Figure 2: A second population of MDP with polylogarithmic expected synchronisation time

As before, let us start with \(n\) tokens in \(s\). We can play the action \(a\) a certain number of times. In average, each \(a\) results in halving the number of tokens in \(s\) and moving half to \(q\). So in expectation in a logarithmic number of steps, all \(n\) tokens will be in \(q\). Playing the action \(b\) from there moves (in expectation) half of the tokens back to \(s\) and the other half to \(t\). The tokens in \(t\) are safe, but now half of the tokens are back to the original state \(s:\) repeating this process a logarithmic number of times we will indeed move all tokens to \(t\). The expected synchronisation time is \(O(\log(n)^2)\), ie polylogarithmic.

We believe that there are three interesting regimes for the expected synchronisation time:

- polylogarithmic
- polynomial
- exponential (which can be shown to be the general case)

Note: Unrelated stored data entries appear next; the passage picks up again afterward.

-- ==== Sys2Proof/Decode.lean ====
section
/-! DEFINITION. The decoder of the 64-bit instruction words (R77 to R117), total on every word, and after it the
encoder, written from the same tables. A word is a Nat below 2^64; `fld w lo n` is its field [lo+n-1:lo]. -/

namespace Sys2Proof

/-- Bits [lo+n-1:lo] of a word (R3). -/
def fld (w lo n : Nat) : Nat := w / 2 ^ lo % 2 ^ n

/-- Bit i of a word (R3). -/
def bit (w i : Nat) : Bool := w / 2 ^ i % 2 == 1

/-- The sequencers that accept a class (R104). -/
inductive OpClass where
  | all | lsc | x | ls | c | system
  deriving DecidableEq, Repr

/-- The class of an assigned OP, none for one that R104 to R117 leave UNDEF as a whole (R103 step 1). -/
def opClass (op : Nat) : Option OpClass :=
  if op ≤ 0x15 then some .all
  else if 0x20 ≤ op && op ≤ 0x27 then some .all
  else if 0x30 ≤ op && op ≤ 0x3C then some .lsc
  else if 0x40 ≤ op && op ≤ 0x61 then some .x
  else if 0x70 ≤ op && op ≤ 0x79 then some .x
  else if 0x80 ≤ op && op ≤ 0x86 then some .ls
  else if 0x90 ≤ op && op ≤ 0x99 then some .lsc
  else if 0xA0 ≤ op && op ≤ 0xAB then some .c
  else if 0xB0 ≤ op && op ≤ 0xB3 then some .all
  else if op == 0xC0 || op == 0xC1 then some .system
  else if 0xC2 ≤ op && op ≤ 0xC4 then some .c
  else none

/-- The registers an L-, X- or S-seq may name in SYSR and SYSW, on its own copy alone (R94). -/
def ownSysReg (q : SeqId) (num md : Nat) : Bool :=
  md == q.code &&
    ((0x008 ≤ num && num ≤ 0x00D) || (0x010 ≤ num && num ≤ 0x014) || num == 0x018 ||
      (q == .X && (num == 0x01A || num == 0x01B)))

/-- Whether sequencer `q` accepts the word `w` (R103 step 2, R104, R94). -/
def accepts (q : SeqId) (w : Nat) : Bool :=
  match opClass (fld w 40 8) with
  | some .all => true
  | some .lsc => q != .X
  | some .x => q == .X
  | some .ls => q == .L || q == .S
  | some .c => q == .C
  | some .system => q == .C || ownSysReg q (fld w 0 12) (fld w 24 2)
  | none => false

/-- SYSR and SYSW check their fields before the limits of their sequencer (R94). -/
def isSysWord (w : Nat) : Bool := fld w 40 8 == 0xC0 || fld w 40 8 == 0xC1

/-- What the decoder says of a word: an instruction, an OP that is UNDEF as a whole (R103 step 1), or an assigned OP
with an UNDEF field (step 3). -/
inductive Decoded where
  | ok (i : Instr)
  | undefOp
  | undefField
  deriving DecidableEq, Repr

def condOf (n : Nat) : Option Cond :=
  match n with
  | 0 => some .eq | 1 => some .ne | 2 => some .lt | 3 => some .le | 4 => some .gt | 5 => some .ge | 6 => some .un
  | _ => none

def rmOf (n : Nat) : Option Rm :=
  match n with
  | 0 => some .rne | 1 => some .rtz | 2 => some .rdn | 3 => some .rup | 4 => some .rna | 5 => some .sr
  | _ => none

def tyOf (n : Nat) : Option Ty :=
  match n with
  | 0 => some .i32 | 1 => some .n32 | 2 => some .i64 | 3 => some .n64 | 4 => some .i16 | 5 => some .n16
  | 6 => some .i8 | 7 => some .n8 | 8 => some .f32 | 9 => some .f16 | 10 => some .bf16 | 11 => some .b32
  | _ => none

def mszOf (n : Nat) : MSize :=
  match n with
  | 0 => .b1 | 1 => .b2 | 2 => .b4 | _ => .b8

def redOf (n : Nat) : Option RedOp :=
  match n with
  | 0 => some .add | 1 => some .min | 2 => some .max | _ => none

/-- Accept `i` when the Res0 bits are clear and its fields are in range (R80). -/
def accept (res0 : Bool) (i : Instr) : Option Instr := if res0 && i.wellFormed then some i else none

/-- Scalar integer, OP 0x00–0x15 (R105, R106). -/
def decodeScalar (c : Ctl) (op f : Nat) : Option Instr :=
  let rd := fld f 34 6
  let ra := fld f 28 6
  let rb := fld f 22 6
  let rc := fld f 16 6
  let w := bit f 0
  let u := bit f 2
  let imm := BitVec.ofNat 24 (fld f 0 24)
  let p := fld f 1 15 == 0 && rc == 0
  let pu := fld f 1 1 == 0 && fld f 3 13 == 0 && rc == 0
  let md := fld f 24 4
  match op with
  | 0x00 => accept (f == 0) (.nop c)
  | 0x01 => accept p (.add c w rd ra rb)
  | 0x02 => accept p (.sub c w rd ra rb)
  | 0x03 => accept p (.and c w rd ra rb)
  | 0x04 => accept p (.or c w rd ra rb)
  | 0x05 => accept p (.xor c w rd ra rb)
  | 0x06 => accept p (.shl c w rd ra rb)
  | 0x07 => accept p (.shr c w rd ra rb)
  | 0x08 => accept p (.sra c w rd ra rb)
  | 0x09 => accept p (.mul c w rd ra rb)
  | 0x0A => accept pu (.mulh c w u rd ra rb)
  | 0x0B => accept pu (.div c w u rd ra rb)
  | 0x0C => accept pu (.rem c w u rd ra rb)
  | 0x0D => accept pu (.min c w u rd ra rb)
  | 0x0E => accept pu (.max c w u rd ra rb)
  | 0x0F =>
    match condOf (fld f 3 3) with
    | some k => accept (fld f 1 1 == 0 && fld f 6 10 == 0 && rc == 0) (.cmp c w u k rd ra rb)
    | none => none
  | 0x10 => accept (fld f 1 15 == 0) (.sel c w rd ra rb rc)
  | 0x11 =>
    if md == 0 then accept (ra == 0) (.movi c rd imm)
    else if md == 1 then accept (ra == 0 && fld f 16 8 == 0) (.moviHi c rd (BitVec.ofNat 16 (fld f 0 16)))
    else none
  | 0x12 => accept (md == 0) (.addi c rd ra imm)
  | 0x13 => accept (p && rb == 0) (.clz c w rd ra)
  | 0x14 => accept (p && rb == 0) (.popc c w rd ra)
  | 0x15 => accept (md == 0) (.addp c rd ra imm)
  | _ => none

/-- The target of format B for BR and CALL (R83, R107). -/
def decodeTarget (f : Nat) : Option BTarget :=
  let cr := fld f 34 6
  let off := BitVec.ofNat 32 (fld f 0 32)
  match fld f 32 2 with
  | 0 => if cr == 0 then some (.rel off) else none
  | 1 => some (.ind cr off)
  | _ => none

/-- Branch and loop, OP 0x20–0x27 (R107). -/
def decodeBranch (c : Ctl) (op f : Nat) : Option Instr :=
  let cr := fld f 34 6
  let off := BitVec.ofNat 32 (fld f 0 32)
  let rel := fld f 32 2 == 0
  match op with
  | 0x20 => match decodeTarget f with | some t => accept true (.br c t) | none => none
  | 0x21 => accept rel (.bz c cr off)
  | 0x22 => accept rel (.bnz c cr off)
  | 0x23 => match decodeTarget f with | some t => accept true (.call c t) | none => none
  | 0x24 => accept (f == 0) (.ret c)
  | 0x25 => accept (rel && cr == 0) (.loop c off)
  | 0x26 => accept (fld f 0 16 == 0) (.looph c cr (fld f 28 6) (fld f 22 6) (fld f 16 6))
  | 0x27 => accept rel (.loopt c cr off)
  | _ => none

/-- Scalar memory and atomics, OP 0x30–0x3C (R82, R108, R109). -/
def decodeMem (c : Ctl) (op f : Nat) : Option Instr :=
  let m : MemF := ⟨mszOf (fld f 27 2), fld f 34 6, fld f 29 5, fld f 24 3, BitVec.ofNat 24 (fld f 0 24)⟩
  let a : AtomF :=
    ⟨fld f 27 2 == 3, fld f 34 6, fld f 29 5, fld f 24 3, fld f 20 4, BitVec.ofNat 19 (fld f 0 19)⟩
  let at' := 2 ≤ fld f 27 2 && fld f 19 1 == 0
  match op with
  | 0x30 => accept true (.ld c m)
  | 0x31 => accept true (.ldZeroExtending c m)
  | 0x32 => accept true (.st c m)
  | 0x33 => accept at' (.aadd c a)
  | 0x34 => accept at' (.amin c a)
  | 0x35 => accept at' (.aminUnsigned c a)
  | 0x36 => accept at' (.amax c a)
  | 0x37 => accept at' (.amaxUnsigned c a)
  | 0x38 => accept at' (.aand c a)
  | 0x39 => accept at' (.aor c a)
  | 0x3A => accept at' (.axchg c a)
  | 0x3B => accept at' (.acas c a)
  | 0x3C => accept (fld f 27 2 == 1 || fld f 27 2 == 2) (.afadd c (fld f 27 2 == 1) (bit f 19) a)
  | _ => none

/-- Vector elementwise and movement, OP 0x40–0x55 and 0x58–0x5B (R110, R111). -/
def decodeVec (c : Ctl) (op f : Nat) : Option Instr :=
  let fn := fld f 0 7
  let vd : RReg := ⟨fld f 35 5, bit f 15⟩
  let va : RReg := ⟨fld f 30 5, bit f 14⟩
  let vb : RReg := ⟨fld f 25 5, bit f 13⟩
  let vc : RReg := ⟨fld f 20 5, bit f 12⟩
  let pr : RReg := ⟨fld f 16 4, bit f 11⟩
  let noC := fld f 20 5 == 0 && fld f 12 1 == 0
  let noB := noC && fld f 25 5 == 0 && fld f 13 1 == 0
  match tyOf (fld f 7 4) with
  | none => none
  | some ty =>
    let t : VF := ⟨ty, vd, va, vb, pr⟩
    let u : VF2 := ⟨ty, vd, va, pr⟩
    let sat := bit f 3
    let arith (k : Rm → Instr) (res0 : Bool) : Option Instr :=
      match rmOf (fld f 0 3) with
      | some rm => accept (res0 && fld f 4 3 == 0) (k rm)
      | none => none
    match op with
    | 0x40 => arith (fun rm => .vadd c rm sat t) noC
    | 0x41 => arith (fun rm => .vsub c rm sat t) noC
    | 0x42 => arith (fun rm => .vmul c rm sat t) noC
    | 0x43 => arith (fun rm => .vfma c rm t vc) (!sat)
    | 0x44 => accept (noC && fn == 0) (.vmin c t)
    | 0x45 => accept (noC && fn == 0) (.vmax c t)
    | 0x46 => arith (fun rm => .vabs c rm sat u) noB
    | 0x47 => arith (fun rm => .vneg c rm sat u) noB
    | 0x48 => accept (noC && fn == 0) (.vand c t)
    | 0x49 => accept (noC && fn == 0) (.vor c t)
    | 0x4A => accept (noC && fn == 0) (.vxor c t)
    | 0x4B => accept (noC && fn == 0) (.vshl c t)
    | 0x4C => accept (noC && fn == 0) (.vshr c t)
    | 0x4D => accept (noC && fn == 0) (.vsra c t)
    | 0x4E =>
      match condOf (fld f 0 3) with
      | some k => accept (noC && fld f 3 4 == 0 && fld f 39 1 == 0) (.vcmp c k ⟨ty, ⟨fld f 35 4, bit f 15⟩, va, vb, pr⟩)
      | none => none
    | 0x4F => accept (noC && fn == 0) (.vsel c t)
    | 0x50 =>
      match rmOf (fld f 0 3), tyOf (fld f 3 4) with
      | some rm, some dst => accept noB (.vcvt c dst rm u)
      | _, _ => none
    | 0x51 => accept (noB && fn == 0) (.vmov c u)
    | 0x52 => accept (fn == 0) (.vmovi c ty (fld f 35 5) (BitVec.ofNat 24 (fld f 11 24)))
    | 0x53 => accept (fld f 16 7 == 0 && fld f 11 4 == 0 && fn == 0)
        (.vget c ty (fld f 34 6) ⟨fld f 29 5, bit f 15⟩ (fld f 23 6))
    | 0x54 => accept (fld f 16 7 == 0 && fld f 11 4 == 0 && fn == 0)
        (.vput c ty (fld f 34 6) ⟨fld f 29 5, bit f 15⟩ (fld f 23 6))
    | 0x55 =>
      match fn with
      | 0 => accept noB (.vexp c u)
      | 1 => accept noB (.vlog c u)
      | 2 => accept noB (.vrcp c u)
      | 3 => accept noB (.vrsq c u)
      | 4 => accept noB (.vtanh c u)
      | 5 => accept noB (.verf c u)
      | _ => none
    | 0x58 => accept (noB && fn == 0) (.vtrn16 c u)
    | 0x59 =>
      match fn with
      | 0 => accept noB (.vamax c .row u)
      | 1 => accept noB (.vamax c .blk u)
      | 2 => accept noB (.vamax c .all u)
      | _ => none
    | 0x5A =>
      match rmOf fn with
      | some rm => accept (fld f 12 1 == 0) (.vqnt c (fld f 20 5) rm t)
      | none => none
    | 0x5B => accept (fld f 12 1 == 0 && fn == 0) (.vdqnt c (fld f 20 5) t)
    | 0x60 =>
      match fld f 3 4 with
      | 0 => accept true (.voptw c false (fld f 0 3) t vc)
      | 5 => accept true (.voptw c true (fld f 0 3) t vc)
      | _ => none
    | _ => none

The main open question is whether the first two cases are decidable (the third is what our paper above solves).
To spell out the decision problem: given an MDP, is it true that for all \(n \in \mathbb{N}\),
there exists a strategy for the controller such that ** almost surely** all tokens eventually end up in \(t\),
and the expected synchronisation time is bounded by \(\log^{O(1)}(n)?\)

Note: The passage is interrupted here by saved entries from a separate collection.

-- ==== Sys2Proof/Machine/Numbers.lean ====
section
/-! DEFINITION. Exact values, the 24 operand formats, the rounding modes and the conversions (R118 to R133).
A finite value is a sign and a rational magnitude n ÷ d × 2^e, so every operation is exact and rounding is one
function. -/

namespace Sys2Proof.Machine

/-- The sticky flags of one result, in the order of FSTAT: NV [0], DZ [1], OF [2], UF [3], NX [4] (R93, R133). -/
abbrev Flags := BitVec 5

def fNone : Flags := 0
def fNV : Flags := 1
def fDZ : Flags := 2
def fOF : Flags := 4
def fUF : Flags := 8
def fNX : Flags := 16

/-- The flag `f` when `b` holds. -/
def flagIf (b : Bool) (f : Flags) : Flags := if b then f else 0

/-- An exact value: a NaN (or NaR), a signed infinity, or (−1)^neg × n ÷ d × 2^e; n = 0 is a signed zero. -/
inductive Val where
  | nan
  | inf (neg : Bool)
  | fin (neg : Bool) (n d : Nat) (e : Int)
  deriving DecidableEq, Repr

def Val.zero (neg : Bool) : Val := .fin neg 0 1 0
def Val.ofInt (x : Int) : Val := .fin (x < 0) x.natAbs 1 0
def Val.isNan : Val → Bool
  | .nan => true
  | _ => false
def Val.isZero : Val → Bool
  | .fin _ n _ _ => n == 0
  | _ => false
def Val.isFin : Val → Bool
  | .fin .. => true
  | _ => false
def Val.sign : Val → Bool
  | .nan => false
  | .inf s => s
  | .fin s _ _ _ => s
def Val.neg : Val → Val
  | .nan => .nan
  | .inf s => .inf (!s)
  | .fin s n d e => .fin (!s) n d e
def Val.abs : Val → Val
  | .nan => .nan
  | .inf _ => .inf false
  | .fin _ n d e => .fin false n d e

/-! Rounding (R127). -/

/-- 2^k as a Nat for k ≥ 0, and 1 below. -/
def pow2 (k : Int) : Nat := 2 ^ k.toNat

/-- Rotate a generator word left by `k mod 32` bits (R128). -/
def rotl32 (w k : Nat) : Nat := (w * 2 ^ (k % 32) + w / 2 ^ (32 - k % 32)) % 2 ^ 32

/-- Whether the discarded part `rem ÷ den` of a magnitude rounds up, `k` being the kept bits, `neg` the sign and `r`
the lane's 32-bit generator word (R127). The SR line is R127's d + r ≥ 2^w written for every width w at once. -/
def roundsUp (rm : Rm) (r : Nat) (neg : Bool) (k rem den : Nat) : Bool :=
  match rm with
  | .rne => den < 2 * rem || (den == 2 * rem && k % 2 == 1)
  | .rna => den ≤ 2 * rem
  | .rtz => false
  | .rup => !neg && rem != 0
  | .rdn => neg && rem != 0
  | .sr => 2 ^ 32 * den ≤ rem * 2 ^ 32 + r * den

/-- n ÷ d × 2^e rounded to a multiple of 2^q: the multiple, and whether it is inexact. -/
def roundMag (rm : Rm) (r : Nat) (neg : Bool) (n d : Nat) (e q : Int) : Nat × Bool :=
  let num := n * pow2 (e - q)
  let den := d * pow2 (q - e)
  let k := num / den
  let rem := num % den
  (if roundsUp rm r neg k rem den then k + 1 else k, rem != 0)

/-- floor(log2 (n ÷ d × 2^e)) for n, d > 0. -/
def ilog2 (n d : Nat) (e : Int) : Int :=
  let g := (Nat.log2 n : Int) - (Nat.log2 d : Int)
  -- 2^(g-1) < n/d < 2^(g+1)
  if d * pow2 g ≤ n * pow2 (-g) then g + e else g - 1 + e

Despite having spent an indecent amount of time, we (Blaise Genest, Pierre Ohlmann, myself, and some others) do not know much, but we have a very nice conjecture. It says that the problem is solved by an algorithm I studied in my PhD in a slightly different context and that we called the Markov monoid algorithm (MMA). The original goal of this algorithm was to (partially) solve the value 1 problem for probabilistic automata. (Partially because the general problem is undecidable.) Our first result was that the MMA solves the value 1 problem for the subclass of probabilistic leaktight automata, see the paper. I will not define the MMA here, I refer to the paper above, see also this blog post which constructs a similar algorithm for a different semiring.

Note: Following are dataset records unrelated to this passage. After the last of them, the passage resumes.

-- ==== Sys2Proof/Machine/Tensor.lean ====
section
/-! DEFINITION. Tensor descriptors, tile table entries, the layout unit, copy-on-write and stamps (R200 to R212, R258,
R259, R70). -/

namespace Sys2Proof.Machine

/-- What naming a tensor gives: its descriptor, or NOTMAP for an invalid context, TENSOR, or poison (R193, R200, R201). -/
inductive TRes where
  | ok (d : TDesc)
  | notmap
  | bad
  | poison
  deriving DecidableEq, Repr

/-- A malformed descriptor (R201). -/
def tdescBad (w2 : Nat) (res0 : Bool) (d ts : List Nat) : Bool :=
  let fmt := fieldOf w2 16 5
  let tlog := fieldOf w2 21 3
  !res0 || fieldOf w2 36 27 != 0 || 24 ≤ fmt || 6 ≤ tlog || d.any (· == 0) ||
    2 ^ ts.foldl (· + ·) 0 * fmtBits fmt != 8 * 32768 * 2 ^ tlog ||
    (bit w2 24 && !bit w2 (28 + fieldOf w2 25 3))

/-- The descriptor of tensor `tid` of context `ctx`, read on die `die`. -/
def tdesc (die ctx tid : Nat) : Op TRes := do
  let c ← ctxEnt die ctx
  if c.poisoned then return .poison
  if !c.valid then return .notmap
  if c.ntens ≤ tid then return .bad
  let a := c.tdBase + 128 * tid
  let w0 ← hwRd a 8
  let w1 ← hwRd (a + 8) 8
  let w2 ← hwRd (a + 0x10) 8
  let res ← hwRd (a + 0x18) 40
  let tt ← collect (List.range 8) (fun i => hwRd (a + 0x40 + 8 * i) 8)
  if (← get).poisoned a 128 then return .poison
  let d := [fieldOf w0 0 32, fieldOf w0 32 32, fieldOf w1 0 32, fieldOf w1 32 32]
  let ts := [fieldOf w2 0 4, fieldOf w2 4 4, fieldOf w2 8 4, fieldOf w2 12 4]
  if !bit w2 63 || tdescBad w2 (res == 0) d ts then return .bad
  return .ok { addr := a, d, ts, fmt := fieldOf w2 16 5, tlog := fieldOf w2 21 3, vers := bit w2 24,
               cur := fieldOf w2 25 3, vmask := fieldOf w2 28 8, ttbase := tt.map (fun w => fieldOf w 0 41) }

def TDesc.dim (d : TDesc) (j : Nat) : Nat := d.d.getD j 1
/-- The tile's span along dimension j. -/
def TDesc.span (d : TDesc) (j : Nat) : Nat := 2 ^ d.ts.getD j 0
/-- G_j = ceil(D_j ÷ TS_j) (R202). -/
def TDesc.grid (d : TDesc) (j : Nat) : Nat := (d.dim j + d.span j - 1) / d.span j
/-- The tile count NT (R202). -/
def TDesc.nt (d : TDesc) : Nat := d.grid 0 * d.grid 1 * d.grid 2 * d.grid 3
def TDesc.tileBytes (d : TDesc) : Nat := 32768 * 2 ^ d.tlog
/-- The version table of version v; an unversioned tensor has the first alone. -/
def TDesc.table (d : TDesc) (v : Nat) : Nat := d.ttbase.getD (if d.vers then v else 0) 0
/-- Whether version v exists (R200). -/
def TDesc.hasVersion (d : TDesc) (v : Nat) : Bool := v < 8 && bit d.vmask v
/-- The version that a store writes, and a read that nothing else resolves reads (R70). -/
def TDesc.current (d : TDesc) : Nat := if d.vers then d.cur else 0

/-- Tile and index of an element (R202). -/
def TDesc.place (d : TDesc) (c : List Nat) : Nat × Nat :=
  let g (j : Nat) := c.getD j 0 / d.span j
  let l (j : Nat) := c.getD j 0 % d.span j
  (((g 3 * d.grid 2 + g 2) * d.grid 0 + g 0) * d.grid 1 + g 1,
   ((l 3 * d.span 2 + l 2) * d.span 0 + l 0) * d.span 1 + l 1)

/-- Whether an element is within the bounds (R203). -/
def TDesc.inBounds (d : TDesc) (c : List Nat) : Bool := (List.range 4).all (fun j => c.getD j 0 < d.dim j)

/-! Tile table entries (R204, R205). -/

def Tte.frame (t : Tte) : Nat := fieldOf t.lo 0 29
def Tte.tier (t : Tte) : Nat := fieldOf t.lo 29 2
def Tte.state (t : Tte) : Nat := fieldOf t.lo 31 2
def Tte.cow (t : Tte) : Bool := bit t.lo 33
def Tte.poison (t : Tte) : Bool := bit t.lo 34
def Tte.pin (t : Tte) : Bool := bit t.lo 35
def Tte.refcnt (t : Tte) : Nat := fieldOf t.lo 36 8
def Tte.shx (t : Tte) : Bool := bit t.lo 52
def Tte.stampw (t : Tte) : Nat := fieldOf t.hi 0 32

/-- A tile is accessible in the HB or LP tier, resident or in flight (R205). -/
def Tte.accessible (t : Tte) : Bool := t.tier ≤ 1 && t.state ≤ 1

/-- A set Res0 bit, or REFCNT 0 on an accessible tile (R205). -/
def Tte.bad (t : Tte) : Bool :=
  fieldOf t.lo 53 11 != 0 || fieldOf t.hi 32 32 != 0 || (t.accessible && t.refcnt == 0)

/-- The TTE of tile x of version v (R202). -/
def readTte (d : TDesc) (v x : Nat) : Op Tte := do
  let a := d.table v + 16 * x
  return ⟨a, ← hwRd a 8, ← hwRd (a + 8) 8⟩

/-- Write the first word of a TTE in one update. -/
def writeTteLo (a lo : Nat) : Op Unit := hwWr a 8 lo

/-- The address of the summary word of tile x (R206). -/
def TDesc.summary (d : TDesc) (v x : Nat) : Nat := d.table v + 16 * ((d.nt + 15) / 16) * 16 + 4 * (x / 64)

/-- Reach tile x of version v (R205, R207, R169). -/
def tileOf (d : TDesc) (v x : Nat) : Op Tile := do
  let t ← readTte d v x
  if (← get).poisoned t.addr 16 then return .poison
  if t.bad then return .bad
  if !t.accessible then return .absent
  if !paOk (t.frame * 4096) then return .notmap
  return .ok (t.frame * 4096) t

/-! Versions (R70, R71). -/

/-- The stage slot that a block of a stage task belongs to, with its die. -/
def Block.stageOf (b : Block) (s : State) : Option StageSlot :=
  if b.info.stagev then some (s.stage b.info.die b.info.stage) else none

/-- The index of a tensor among a stage's weights (R50). -/
def StageSlot.weight (st : StageSlot) (tid : Nat) : Option Nat :=
  let n := fieldOf (st.desc.getD 11 0) 0 5
  let wt (i : Nat) := fieldOf (st.desc.getD (12 + i / 2) 0) (32 * (i % 2)) 32
  (List.range n).find? (fun i => wt i == tid)

/-- The version that a load of the block, or a load outside any block, reads (R70). -/
def State.readVersion (s : State) (b : Option Block) (tid : Nat) (d : TDesc) : Nat :=
  let pinned : Option Nat := do
    let b ← b
    let st ← b.stageOf s
    let i ← st.weight tid
    let slot ← Store.get none st.tags b.info.verset
    return fieldOf slot.vset (4 * i) 4
  if d.vers then pinned.getD d.cur else 0

/-! Copies, copy-on-write and stamps. -/

/-- Copy `n` bytes between frames through the home slices, poison included. -/
def State.copyFrame (s : State) (src dst n : Nat) : State := s.publishBytes dst (s.plainBytes src n)

/-- The pool of a frame: its tier and die, and the tile size (R213). -/
def poolOf (tier tlog : Nat) : Nat := 6 * tier + tlog

/-- Subtract 1 from REFCNT in every other existing version's TTE of tile x that holds `frame` (R211 step 4). -/
def lowerSharers (d : TDesc) (v x frame : Nat) : Op Unit :=
  forAll ((List.range 8).filter (fun k => k != v && d.hasVersion k)) (fun k => do
    let t ← readTte d k x
    if t.accessible && t.frame == frame && t.refcnt != 0 then
      writeTteLo t.addr (setField t.lo 36 8 (t.refcnt - 1)))

/-- What copy-on-write gives a write: the frame to write, or an empty pool (R211, R212). -/
inductive Cow where
  | ok (pa : Nat)
  | empty
  deriving DecidableEq, Repr

/-- Prepare tile x of version v for a write through tensor space (R211). -/
def cowTile (die ctx tid : Nat) (d : TDesc) (v x : Nat) (t : Tte) : Op Cow := do
  let pa := t.frame * 4096
  if t.cow && 1 < t.refcnt then do
    let k := poolOf t.tier d.tlog
    let (f, s) := (← get).popFrame (homeDie pa) k
    set s
    match f with
    | none => return .empty
    | some f => do
      modify (fun s => s.copyFrame pa (f * 4096) d.tileBytes)
      let lo := setField (setField (setField t.lo 0 29 f) 36 8 1) 33 1 0
      writeTteLo t.addr lo
      if t.shx then
        modify (fun s => s.postUnit die 3 0 (tid + x * 2 ^ 32) t.frame ctx)
      else if d.vers then lowerSharers d v x t.frame
      return .ok (f * 4096)
  else if t.cow then do
    writeTteLo t.addr (setField t.lo 33 1 0)
    return .ok pa
  else return .ok pa

/-- Stamp tile x of version v with the context's STAMP, and its group's summary word (R206, R259). -/
def stampTile (die ctx : Nat) (d : TDesc) (v x : Nat) : Op Unit := do
  let c ← ctxEnt die ctx
  let t ← readTte d v x
  if t.stampw != c.stamp then do
    hwWr (t.addr + 8) 8 (setField t.hi 0 32 c.stamp)
    let a := d.summary v x
    let w ← hwRd a 4
    if w < c.stamp then hwWr a 4 c.stamp

/-- Record poisoned data in a tile (R282). -/
def poisonTile (d : TDesc) (v x : Nat) : Op Unit := do
  let t ← readTte d v x
  writeTteLo t.addr (setField t.lo 34 1 1)

/-! Packed elements (R119): element e of width b occupies bits [b·e + b − 1 : b·e] of the frame. -/

/-- The bytes that hold bits [lo, lo + w). -/
def bitSpan (lo w : Nat) : Nat × Nat := (lo / 8, (lo + w + 7) / 8 - lo / 8)

/-- Field [lo, lo + w) of bytes that begin at byte lo / 8. -/
def bitsOf (lo w : Nat) (bs : List RByte) : Nat := rbytesNat bs / 2 ^ (lo % 8) % 2 ^ w

/-- Put `v` into the same field. -/
def putBits (lo w v : Nat) (poison : Bool) (bs : List RByte) : List RByte :=
  let x := setField (rbytesNat bs) (lo % 8) w v
  (bytesOf x bs.length).zip (bs.map (fun b => b.2 || poison))

end Sys2Proof.Machine
end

To see the connection with probabilistic automata, let us first note that syntactically MDP and probabilistic are the exact same thing. The difference is that with an MDP we consider strategies which make decisions (choosing an action) at each step based on the current state, while probabilistic automata read words, which can be thought of as strategies not having any information on the current state.

For a word \(w \in A^*\), we let \(P_M(w)\) the probability that reading the word \(w\) from \(s\) leads to \(t\). The value 1 problem asks the following question: given an MDP \(M\), is it true that

\[ \forall \varepsilon > 0, \exists w \in A^*,\ P_M(w) > 1 - \varepsilon \]

** Conjecture:** Given an MDP \(M\), the following are equivalent:

- The expected synchronisation time of polylogarithmic
- For all \(\varepsilon > 0\), there exists \(w\) a word of length at most \(O(\log(\frac{1}{\varepsilon}))\) such that \(P_M(w) > 1 - \varepsilon\)
- The MMA answers YES

We (Pierre Ohlmann and myself) know that \(\frac{2}{3}\) of the conjecture holds:

- the first and the second properties are equivalent
- the third property implies the second property (hence the first as well), which was proved in this paper (see also the journal version)

The difficulty is in proving that the second property implies the third. The conjecture would yield a PSPACE algorithm, and since there is a simple PSPACE lower bound, this would settle the complexity of this problem.